**PROBLEM TO SOLVE**
Only the lines that contain the string "Option" belong in the answer; pull them from the records.

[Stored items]
☆ ☆ ☆ ☆ ☆ ☆ ☆

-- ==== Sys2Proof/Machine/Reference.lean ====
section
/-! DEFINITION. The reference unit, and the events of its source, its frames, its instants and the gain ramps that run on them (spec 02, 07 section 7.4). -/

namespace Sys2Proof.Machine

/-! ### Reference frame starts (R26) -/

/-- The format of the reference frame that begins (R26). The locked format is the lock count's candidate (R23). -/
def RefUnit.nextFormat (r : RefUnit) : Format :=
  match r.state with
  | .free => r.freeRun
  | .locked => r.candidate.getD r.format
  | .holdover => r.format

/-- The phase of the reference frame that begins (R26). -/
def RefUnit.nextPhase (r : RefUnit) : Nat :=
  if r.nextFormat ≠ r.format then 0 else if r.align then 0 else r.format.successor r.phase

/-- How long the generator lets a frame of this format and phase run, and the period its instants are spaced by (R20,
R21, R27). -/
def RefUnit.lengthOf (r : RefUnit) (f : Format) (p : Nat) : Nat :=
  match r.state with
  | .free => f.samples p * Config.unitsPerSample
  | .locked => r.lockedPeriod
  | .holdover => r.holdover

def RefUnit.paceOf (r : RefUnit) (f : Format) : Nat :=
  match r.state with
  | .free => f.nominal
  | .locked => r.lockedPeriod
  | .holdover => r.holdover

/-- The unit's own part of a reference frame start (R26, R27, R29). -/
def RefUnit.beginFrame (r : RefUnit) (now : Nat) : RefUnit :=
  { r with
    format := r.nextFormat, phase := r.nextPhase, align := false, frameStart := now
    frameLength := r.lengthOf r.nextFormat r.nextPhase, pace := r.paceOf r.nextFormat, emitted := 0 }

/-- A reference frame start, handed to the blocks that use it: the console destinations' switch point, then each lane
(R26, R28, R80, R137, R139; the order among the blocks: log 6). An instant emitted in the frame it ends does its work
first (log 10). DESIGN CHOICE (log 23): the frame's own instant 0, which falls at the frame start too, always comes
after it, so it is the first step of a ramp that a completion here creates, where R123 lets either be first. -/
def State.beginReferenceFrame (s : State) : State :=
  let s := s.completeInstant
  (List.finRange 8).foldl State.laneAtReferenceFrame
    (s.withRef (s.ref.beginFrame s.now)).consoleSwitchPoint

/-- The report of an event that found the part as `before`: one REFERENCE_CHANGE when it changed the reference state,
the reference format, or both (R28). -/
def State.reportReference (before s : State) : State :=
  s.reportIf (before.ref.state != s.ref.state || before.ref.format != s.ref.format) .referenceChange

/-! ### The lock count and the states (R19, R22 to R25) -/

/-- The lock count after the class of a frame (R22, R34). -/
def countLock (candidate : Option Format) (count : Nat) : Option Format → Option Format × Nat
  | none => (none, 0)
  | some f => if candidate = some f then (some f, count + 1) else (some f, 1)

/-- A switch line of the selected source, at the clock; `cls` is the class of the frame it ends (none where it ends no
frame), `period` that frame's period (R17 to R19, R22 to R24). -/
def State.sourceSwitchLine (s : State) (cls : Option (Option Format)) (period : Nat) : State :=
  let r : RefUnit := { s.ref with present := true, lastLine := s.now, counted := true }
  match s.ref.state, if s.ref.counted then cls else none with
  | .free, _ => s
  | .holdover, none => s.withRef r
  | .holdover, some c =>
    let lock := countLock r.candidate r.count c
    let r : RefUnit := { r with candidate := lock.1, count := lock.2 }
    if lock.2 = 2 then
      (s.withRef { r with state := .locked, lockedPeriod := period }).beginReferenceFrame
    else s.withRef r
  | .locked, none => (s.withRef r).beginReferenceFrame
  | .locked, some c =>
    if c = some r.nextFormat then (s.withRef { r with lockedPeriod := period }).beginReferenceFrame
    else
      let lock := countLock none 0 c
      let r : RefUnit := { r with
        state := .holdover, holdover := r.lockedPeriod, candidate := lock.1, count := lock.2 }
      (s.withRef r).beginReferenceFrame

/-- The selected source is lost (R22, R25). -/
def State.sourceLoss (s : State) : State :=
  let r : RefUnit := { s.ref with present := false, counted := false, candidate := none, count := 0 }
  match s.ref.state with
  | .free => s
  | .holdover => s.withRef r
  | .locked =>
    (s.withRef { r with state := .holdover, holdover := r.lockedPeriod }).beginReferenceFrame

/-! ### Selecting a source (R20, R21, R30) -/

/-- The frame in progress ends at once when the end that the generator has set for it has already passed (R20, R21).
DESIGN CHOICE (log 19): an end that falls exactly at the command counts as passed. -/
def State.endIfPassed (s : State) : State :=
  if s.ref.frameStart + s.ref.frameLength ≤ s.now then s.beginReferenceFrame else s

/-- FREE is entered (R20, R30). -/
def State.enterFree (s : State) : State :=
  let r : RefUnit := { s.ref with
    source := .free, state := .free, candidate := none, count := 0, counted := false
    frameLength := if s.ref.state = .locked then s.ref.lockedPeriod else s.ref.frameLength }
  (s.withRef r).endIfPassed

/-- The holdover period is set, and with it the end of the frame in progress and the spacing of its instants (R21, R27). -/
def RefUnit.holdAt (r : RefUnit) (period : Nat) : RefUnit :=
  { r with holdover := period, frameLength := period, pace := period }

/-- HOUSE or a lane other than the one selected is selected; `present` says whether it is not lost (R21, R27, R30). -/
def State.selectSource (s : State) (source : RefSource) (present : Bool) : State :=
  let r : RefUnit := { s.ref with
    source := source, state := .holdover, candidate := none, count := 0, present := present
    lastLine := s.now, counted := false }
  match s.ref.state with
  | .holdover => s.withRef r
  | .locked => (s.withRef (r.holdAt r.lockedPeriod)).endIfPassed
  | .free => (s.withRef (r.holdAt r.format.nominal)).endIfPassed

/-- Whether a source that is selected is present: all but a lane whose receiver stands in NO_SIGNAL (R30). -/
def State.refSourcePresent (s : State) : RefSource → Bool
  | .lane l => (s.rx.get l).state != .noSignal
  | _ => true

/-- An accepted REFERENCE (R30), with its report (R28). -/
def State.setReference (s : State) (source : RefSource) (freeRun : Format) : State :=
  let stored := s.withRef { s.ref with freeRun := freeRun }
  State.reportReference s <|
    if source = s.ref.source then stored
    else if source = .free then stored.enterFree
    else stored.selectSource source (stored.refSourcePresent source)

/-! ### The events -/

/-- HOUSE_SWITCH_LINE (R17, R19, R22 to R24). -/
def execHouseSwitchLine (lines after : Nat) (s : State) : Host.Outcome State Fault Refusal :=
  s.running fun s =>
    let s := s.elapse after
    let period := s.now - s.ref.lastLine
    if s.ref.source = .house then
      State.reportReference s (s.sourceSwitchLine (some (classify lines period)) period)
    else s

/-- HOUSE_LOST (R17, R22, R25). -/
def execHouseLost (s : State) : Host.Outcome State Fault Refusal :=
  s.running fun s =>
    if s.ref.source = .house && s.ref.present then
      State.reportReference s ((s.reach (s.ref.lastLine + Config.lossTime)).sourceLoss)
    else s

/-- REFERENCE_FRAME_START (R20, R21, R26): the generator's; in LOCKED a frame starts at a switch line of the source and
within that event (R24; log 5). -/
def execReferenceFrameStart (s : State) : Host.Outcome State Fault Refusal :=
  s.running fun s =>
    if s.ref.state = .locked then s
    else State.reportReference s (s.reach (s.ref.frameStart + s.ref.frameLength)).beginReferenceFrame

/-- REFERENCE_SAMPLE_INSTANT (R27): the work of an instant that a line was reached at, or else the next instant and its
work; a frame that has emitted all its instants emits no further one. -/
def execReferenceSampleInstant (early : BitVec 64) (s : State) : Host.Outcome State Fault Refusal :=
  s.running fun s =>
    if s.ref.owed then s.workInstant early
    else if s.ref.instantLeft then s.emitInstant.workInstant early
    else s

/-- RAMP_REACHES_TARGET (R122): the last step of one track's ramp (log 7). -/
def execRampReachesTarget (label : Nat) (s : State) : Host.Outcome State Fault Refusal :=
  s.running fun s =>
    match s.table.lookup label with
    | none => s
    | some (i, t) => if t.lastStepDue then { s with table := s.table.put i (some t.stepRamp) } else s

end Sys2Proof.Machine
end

☆ ☆ ☆ ☆ ☆ ☆ ☆

**EXPECTED ANSWER**
def countLock (candidate : Option Format) (count : Nat) : Option Format → Option Format × Nat
def State.sourceSwitchLine (s : State) (cls : Option (Option Format)) (period : Nat) : State :=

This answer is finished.